/-- Every command's word carries the command's fields (30_encoding.md R82, R83). -/
theorem fields_statement (i : Instr) : Fields.Statement i := by
  cases i with
  | cfgw reg value => exact Fields.cfgw reg value
  | init => exact Fields.init
  | stat => exact Fields.stat
  | sru => exact Fields.sru
  | rd line => exact Fields.rd line
  | rdb line => exact Fields.rdb line
  | ard line => exact Fields.ard line
  | wr line v => exact Fields.wr line v
  | awr line v => exact Fields.awr line v
  | selu => exact Fields.selu
  | incr => exact Fields.incr
  | selr => exact Fields.selr
  | rslv e => exact Fields.rslv e
  | encu e => exact Fields.encu e

/-- Settles O2: the word carries the opcode, zero reserved bits and the operands, so every check of the decoder passes. -/
theorem encodeThenDecodeGivesTheCommand : Obligations.EncodeThenDecodeGivesTheCommand := by
  intro p i hwf
  obtain ⟨hop, hres, hargs⟩ := fields_statement i
  exact decode_eq_some_iff.mpr ⟨hop, hres, hargs, hwf⟩

/-- Settles O3: the accepted word and the command's word agree in all four fields. -/
theorem decodeThenEncodeGivesTheWord : Obligations.DecodeThenEncodeGivesTheWord := by
  intro p w i h
  obtain ⟨hop, hres, hargs, hwf⟩ := decode_eq_some_iff.mp h
  obtain ⟨he, hr, hi⟩ := fields_of_operands hres hargs
  exact ⟨word_ext_fields ((Fields.opField_encode i).trans hop.symm) ((Fields.eltField_encode i).trans he.symm)
    ((Fields.regField_encode i).trans hr.symm) ((Fields.immField_encode i).trans hi.symm), hwf⟩

end Sys2Proof.Laws
end

section
/-! The opcode map (30_encoding.md R86): a word meets a row's mask and match exactly when it passes the first two checks. -/

namespace Sys2Proof

/-- A mask of two parts, met by two adjacent parts of a word. -/
theorem extract_and_append_eq_append {k s m n : Nat} (x : BitVec k) (a c : BitVec m) (b d : BitVec n) :
    x.extractLsb' s (m + n) &&& (a ++ b) = c ++ d ↔
      x.extractLsb' (s + n) m &&& a = c ∧ x.extractLsb' s n &&& b = d := by
  rw [← BitVec.extractLsb'_append_extractLsb'_eq_extractLsb' rfl, BitVec.and_append]
  constructor
  · intro h
    constructor
    · simpa only [BitVec.extractLsb'_append_eq_left] using congrArg (BitVec.extractLsb' n m) h
    · simpa only [BitVec.extractLsb'_append_eq_right] using congrArg (BitVec.extractLsb' 0 n) h
  · rintro ⟨h1, h2⟩
    rw [h1, h2]

/-- The reserved bits of a format among bits 23:0 (30_encoding.md R82). -/
def Format.reservedMask : Format → BitVec 24
  | .z => BitVec.allOnes 24
  | .l => BitVec.allOnes 5 ++ (0#3 ++ BitVec.allOnes 16)
  | .lv => BitVec.allOnes 5 ++ 0#19
  | .e => 0#4 ++ BitVec.allOnes 20
  | .r => 0#24

theorem reservedZero_iff_mask (f : Format) (w : Word) :
    f.reservedZero w = true ↔ w.extractLsb' 0 24 &&& f.reservedMask = 0#24 := by
  cases f with
  | z => simp only [Format.reservedZero, Format.reservedMask, BitVec.and_allOnes, beq_iff_eq]
  | l =>
    refine Iff.symm ((extract_and_append_eq_append (s := 0) w (BitVec.allOnes 5) 0#5 (0#3 ++ BitVec.allOnes 16)
      (0#3 ++ 0#16)).trans ?_)
    rw [extract_and_append_eq_append]
    simp only [Format.reservedZero, BitVec.and_allOnes, BitVec.and_zero, true_and, Nat.reduceAdd, Bool.and_eq_true,
      beq_iff_eq]
  | lv =>
    refine Iff.symm ((extract_and_append_eq_append (s := 0) w (BitVec.allOnes 5) 0#5 0#19 0#19).trans ?_)
    simp only [Format.reservedZero, BitVec.and_allOnes, BitVec.and_zero, and_true, Nat.reduceAdd, beq_iff_eq]
  | e =>
    refine Iff.symm ((extract_and_append_eq_append (s := 0) w 0#4 0#4 (BitVec.allOnes 20) 0#20).trans ?_)
    simp only [Format.reservedZero, BitVec.and_allOnes, BitVec.and_zero, true_and, beq_iff_eq]
  | r => simp only [Format.reservedZero, Format.reservedMask, BitVec.and_zero]

/-- The `mask` column: the opcode byte and the reserved bits of the row's format. -/
theorem mask_eq (op : Opcode) : op.mask = BitVec.allOnes 8 ++ op.format.reservedMask := by cases op <;> rfl

/-- The `match` column: the opcode, every other bit 0. -/
theorem pattern_eq (op : Opcode) : op.pattern = op.code ++ 0#24 := by cases op <;> rfl

/-- A word meets a row of the opcode map exactly when it has the row's opcode and its reserved bits are 0. -/
theorem and_mask_eq_pattern (w : Word) (op : Opcode) :
    w &&& op.mask = op.pattern ↔ opField w = op.code ∧ op.format.reservedZero w = true := by
  rw [mask_eq, pattern_eq, reservedZero_iff_mask]
  have hsplit := extract_and_append_eq_append (s := 0) w (BitVec.allOnes 8) op.code op.format.reservedMask 0#24
  rw [BitVec.and_allOnes, BitVec.extractLsb'_eq_self] at hsplit
  exact hsplit

/-- Two opcodes of one number are one opcode. -/
theorem code_injective {a b : Opcode} (h : a.code = b.code) : a = b := by
  simpa [ofCode_code] using congrArg Opcode.ofCode h

end Sys2Proof

namespace Sys2Proof.Laws

open Sys2Proof

/-- Settles O4: the mask and match of a row are the decoder's first two checks, and the opcode byte alone tells rows apart. -/
theorem decodeFollowsTheOpcodeMap : Obligations.DecodeFollowsTheOpcodeMap := by
  constructor
  · intro p w i
    rw [decode_eq_some_iff, and_mask_eq_pattern, and_assoc]
  · intro w a b ha hb
    obtain ⟨hopa, -⟩ := (and_mask_eq_pattern w a).mp ha
    obtain ⟨hopb, -⟩ := (and_mask_eq_pattern w b).mp hb
    exact code_injective (hopa.symm.trans hopb)

end Sys2Proof.Laws
end

section
/-! The command port (30_encoding.md R80, R81): an issued word is taken and answered once, and a busy port holds what is
offered. -/

namespace Sys2Proof.Machine

/-- A row of a bit takes the sample, or it drives the clock (44_shiftreg.md R175). -/
theorem State.bitRow_cases (s : State) (sp : SamplePoint) (i r : Nat) :
    s.bitRow sp i r = s.sampleBit i ∨ ∃ l, s.bitRow sp i r = s.drive .clk l := by
  match r, sp with
  | 0, .beforeRise => exact .inl rfl
  | 0, .whileHigh => exact .inr ⟨true, rfl⟩
  | 1, .beforeRise => exact .inr ⟨true, rfl⟩
  | 1, .whileHigh => exact .inl rfl
  | _ + 2, _ => exact .inr ⟨false, rfl⟩

/-- A row of a bit leaves the command port alone. -/
theorem State.bitRow_keeps_port (s : State) (sp : SamplePoint) (i r : Nat) :
    (s.bitRow sp i r).ph = s.ph ∧ (s.bitRow sp i r).port = s.port ∧ (s.bitRow sp i r).responses = s.responses := by
  obtain e | ⟨l, e⟩ := s.bitRow_cases sp i r
  · simp [e, State.sampleBit_eq]
  · simp [e]

/-- A row before the last works on the reader only, then advances PH (44_shiftreg.md R173). -/
theorem microStep_before_last {sp : SamplePoint} {s : State} (h0 : s.ph.toNat ≠ 0)
    (hlt : s.ph.toNat < 4 + 3 * s.params.n) :
    ∃ u : State, microStep sp s = .next u.nextPhase ∧ u.ph = s.ph ∧ u.port = s.port ∧ u.responses = s.responses := by
  obtain ⟨hk, _⟩ | ⟨_, e⟩ | ⟨_, e⟩ | ⟨_, e⟩ | ⟨i, r, _, _, _, e⟩ | ⟨hk, _⟩ | ⟨hk, _⟩ := microStep_cases sp s
  · exact absurd hk h0
  · exact ⟨_, e, by simp⟩
  · exact ⟨_, e, by simp⟩
  · exact ⟨_, e, by simp⟩
  · exact ⟨_, e, s.bitRow_keeps_port sp i r⟩
  · omega
  · omega

theorem microStep_last {sp : SamplePoint} {s : State} (h : s.ph.toNat = 4 + 3 * s.params.n) :
    microStep sp s = .next s.lastPhase := by
  obtain ⟨hk, _⟩ | ⟨hk, _⟩ | ⟨hk, _⟩ | ⟨hk, _⟩ | ⟨i, r, hi, hr, hk, _⟩ | ⟨_, e⟩ | ⟨hk, _⟩ := microStep_cases sp s
  · omega
  · omega
  · omega
  · omega
  · omega
  · exact e
  · omega

end Sys2Proof.Machine

namespace Sys2Proof.Laws

open Sys2Proof Sys2Proof.Machine Sys2Proof.Safety

/-! The turn of a step whose port presents a word. -/

theorem step_command {s : State} {w : Word} {rest : List PortInput} (hph : s.ph = 0#6)
    (hp : s.port = .command w :: rest) : step s = execWord w (s.accept rest) := by
  simp [step, State.turn, State.cmdReady, hp, hph]

theorem step_busy {s : State} {w : Word} {rest : List PortInput} (hph : s.ph ≠ 0#6)
    (hp : s.port = .command w :: rest) : step s = microStep s.params.samplePoint s.strobesLow := by
  simp [step, State.turn, State.cmdReady, hp, hph]

theorem execWord_of_decode {s : State} {w : Word} {i : Instr} (h : decode s.params w = some i) :
    execWord w s = exec i s := by
  rw [execWord, h]

/-- Settles O6: an idle sequencer issues the word, and `State.accept` is the state the statement writes out. -/
theorem stepRunsTheDecodedCommand : Obligations.StepRunsTheDecodedCommand := by
  intro s w rest i hph hp hd
  exact (step_command hph hp).trans (execWord_of_decode (s := s.accept rest) hd)

/-! One response for each word. -/

theorem Writes.responses_eq {i : Instr} {s u : State} (h : Writes i s u) : u.responses = s.responses := by
  cases h <;> rfl

/-- A completed word, legal or not, is a state with the port and the responses of before, answered. -/
theorem execWord_answered {w : Word} {s t : State} (h : execWord w s = .next t) :
    ∃ u r, u.port = s.port ∧ u.responses = s.responses ∧ t = answered u r := by
  unfold execWord at h
  split at h
  · obtain ⟨u, r, hw, rfl⟩ := exec_writes h
    exact ⟨u, r, hw.port_eq, hw.responses_eq, rfl⟩
  · cases h
    exact ⟨s, _, rfl, rfl, rfl⟩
--------------------------------------------------
(REQUIREMENT)
Produce only the lines from the line containing "absurd hk h0" through the line containing "microStep sp s = .next s.lastPhase := by", inclusive of both, exactly as they stand in the entries above.

(EXERCISE RESULT)
  · exact absurd hk h0
  · exact ⟨_, e, by simp⟩
  · exact ⟨_, e, by simp⟩
  · exact ⟨_, e, by simp⟩
  · exact ⟨_, e, s.bitRow_keeps_port sp i r⟩
  · omega
  · omega

theorem microStep_last {sp : SamplePoint} {s : State} (h : s.ph.toNat = 4 + 3 * s.params.n) :
    microStep sp s = .next s.lastPhase := by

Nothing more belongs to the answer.